What is the cult? It's a cult of people who are messed up and like to kill. The reasons for why their psychopaths isn't completely explored. What's the trauma that made them who they are? Or are they born this way? The show really isn't interested in these questions. They simply are who they are and that's it. Joe Carroll is the strongest character this show has but he's barely used. It's partly because he's in prison. It doesn't allow him to really interact with most characters but that's a significant weakness. It basically means that the villain of the show is taken out of the action. That harms his credibility to the audience especially since we're finally seeing how he's giving them directions. That still doesn't put him in direct control over their actions as he has to do his best to get the information he needs. Since the characters aren't very forthcoming with him, leaving him out of the loop leaves him as a weak enemy. The show needs to find a way to put him in more direct control over the group so that he can influence the action in a much more straightforward way. Of course, this doesn't matter since the show isn't exploring anything thematically. It hasn't even tried to find it's own voice as it has moved on as it seems to think just being about serial killers is enough to hook viewers in. It's not because I find myself not caring about anything.

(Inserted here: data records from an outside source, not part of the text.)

-- ==== Sys2Proof/Laws/State.lean ====
section
/-! SUPPORT. One lemma per field and update of State, each true by rfl (through the lemmas of the
smaller updates where an update is made of several): no later proof unfolds a record update. -/

namespace Sys2Proof.Machine

open Sys2Proof

/-! ### `State.setLfsr` -/

@[simp] theorem State.setLfsr_lfsr (s : State) (l : Lfsr) : (s.setLfsr l).lfsr = l := rfl
@[simp] theorem State.setLfsr_r1 (s : State) (l : Lfsr) : (s.setLfsr l).r1 = s.r1 := rfl
@[simp] theorem State.setLfsr_r2 (s : State) (l : Lfsr) : (s.setLfsr l).r2 = s.r2 := rfl
@[simp] theorem State.setLfsr_phase (s : State) (l : Lfsr) : (s.setLfsr l).phase = s.phase := rfl
@[simp] theorem State.setLfsr_rc (s : State) (l : Lfsr) : (s.setLfsr l).rc = s.rc := rfl
@[simp] theorem State.setLfsr_err (s : State) (l : Lfsr) : (s.setLfsr l).err = s.err := rfl
@[simp] theorem State.setLfsr_zout (s : State) (l : Lfsr) : (s.setLfsr l).zout = s.zout := rfl
@[simp] theorem State.setLfsr_zvalid (s : State) (l : Lfsr) : (s.setLfsr l).zvalid = s.zvalid := rfl
@[simp] theorem State.setLfsr_obsv (s : State) (l : Lfsr) : (s.setLfsr l).obsv = s.obsv := rfl
@[simp] theorem State.setLfsr_pins (s : State) (l : Lfsr) : (s.setLfsr l).pins = s.pins := rfl
@[simp] theorem State.setLfsr_pending (s : State) (l : Lfsr) : (s.setLfsr l).pending = s.pending := rfl

/-! ### `State.setFeedback` -/

@[simp] theorem State.setFeedback_lfsr (s : State) (a b : Word32) : (s.setFeedback a b).lfsr = s.lfsr := rfl
@[simp] theorem State.setFeedback_r1 (s : State) (a b : Word32) : (s.setFeedback a b).r1 = a := rfl
@[simp] theorem State.setFeedback_r2 (s : State) (a b : Word32) : (s.setFeedback a b).r2 = b := rfl
@[simp] theorem State.setFeedback_phase (s : State) (a b : Word32) : (s.setFeedback a b).phase = s.phase := rfl
@[simp] theorem State.setFeedback_rc (s : State) (a b : Word32) : (s.setFeedback a b).rc = s.rc := rfl
@[simp] theorem State.setFeedback_err (s : State) (a b : Word32) : (s.setFeedback a b).err = s.err := rfl
@[simp] theorem State.setFeedback_zout (s : State) (a b : Word32) : (s.setFeedback a b).zout = s.zout := rfl
@[simp] theorem State.setFeedback_zvalid (s : State) (a b : Word32) : (s.setFeedback a b).zvalid = s.zvalid := rfl
@[simp] theorem State.setFeedback_obsv (s : State) (a b : Word32) : (s.setFeedback a b).obsv = s.obsv := rfl
@[simp] theorem State.setFeedback_pins (s : State) (a b : Word32) : (s.setFeedback a b).pins = s.pins := rfl
@[simp] theorem State.setFeedback_pending (s : State) (a b : Word32) : (s.setFeedback a b).pending = s.pending := rfl

/-! ### `State.setPhase` -/

@[simp] theorem State.setPhase_lfsr (s : State) (p : Phase) : (s.setPhase p).lfsr = s.lfsr := rfl
@[simp] theorem State.setPhase_r1 (s : State) (p : Phase) : (s.setPhase p).r1 = s.r1 := rfl
@[simp] theorem State.setPhase_r2 (s : State) (p : Phase) : (s.setPhase p).r2 = s.r2 := rfl
@[simp] theorem State.setPhase_phase (s : State) (p : Phase) : (s.setPhase p).phase = p := rfl
@[simp] theorem State.setPhase_rc (s : State) (p : Phase) : (s.setPhase p).rc = s.rc := rfl
@[simp] theorem State.setPhase_err (s : State) (p : Phase) : (s.setPhase p).err = s.err := rfl
@[simp] theorem State.setPhase_zout (s : State) (p : Phase) : (s.setPhase p).zout = s.zout := rfl
@[simp] theorem State.setPhase_zvalid (s : State) (p : Phase) : (s.setPhase p).zvalid = s.zvalid := rfl
@[simp] theorem State.setPhase_obsv (s : State) (p : Phase) : (s.setPhase p).obsv = s.obsv := rfl
@[simp] theorem State.setPhase_pins (s : State) (p : Phase) : (s.setPhase p).pins = s.pins := rfl
@[simp] theorem State.setPhase_pending (s : State) (p : Phase) : (s.setPhase p).pending = s.pending := rfl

One of the harshest criticisms you can give a writer isn't that it contains weak dialogue, a nonsensical plot, or that you didn't like it. It is that you simply didn't care. A writer is supposed to create a world that sucks in the viewer. A world where the audience cares what happens to it and the people in it. You can have a show with weak dialogue but find yourself caring about it if other elements are strong enough. You can have a nonsensical plot (like Zero Hour) but still be enjoyable and drawing the viewer into the mystery. You can state you didn't like it because you didn't connect with the story but at least the possibility that it's technically good is present. To state that you don't care is to state that not only did you not connect with the story but that you found it has no redeeming qualities. I'm a big fan of Kevin Williamson. I think the Scream movies (all of them) are great dissertations of horror movies, the Vampire Diaries is a classic supernatural genre show, and Dawsons' Creek was a strong teen drama. I gave this show a chance because I'm a fan of Kevin Williamson and I will remain so-but I will not be a fan of the Following. I might watch a few more episodes but I won't review any of them. Why?
I don't care.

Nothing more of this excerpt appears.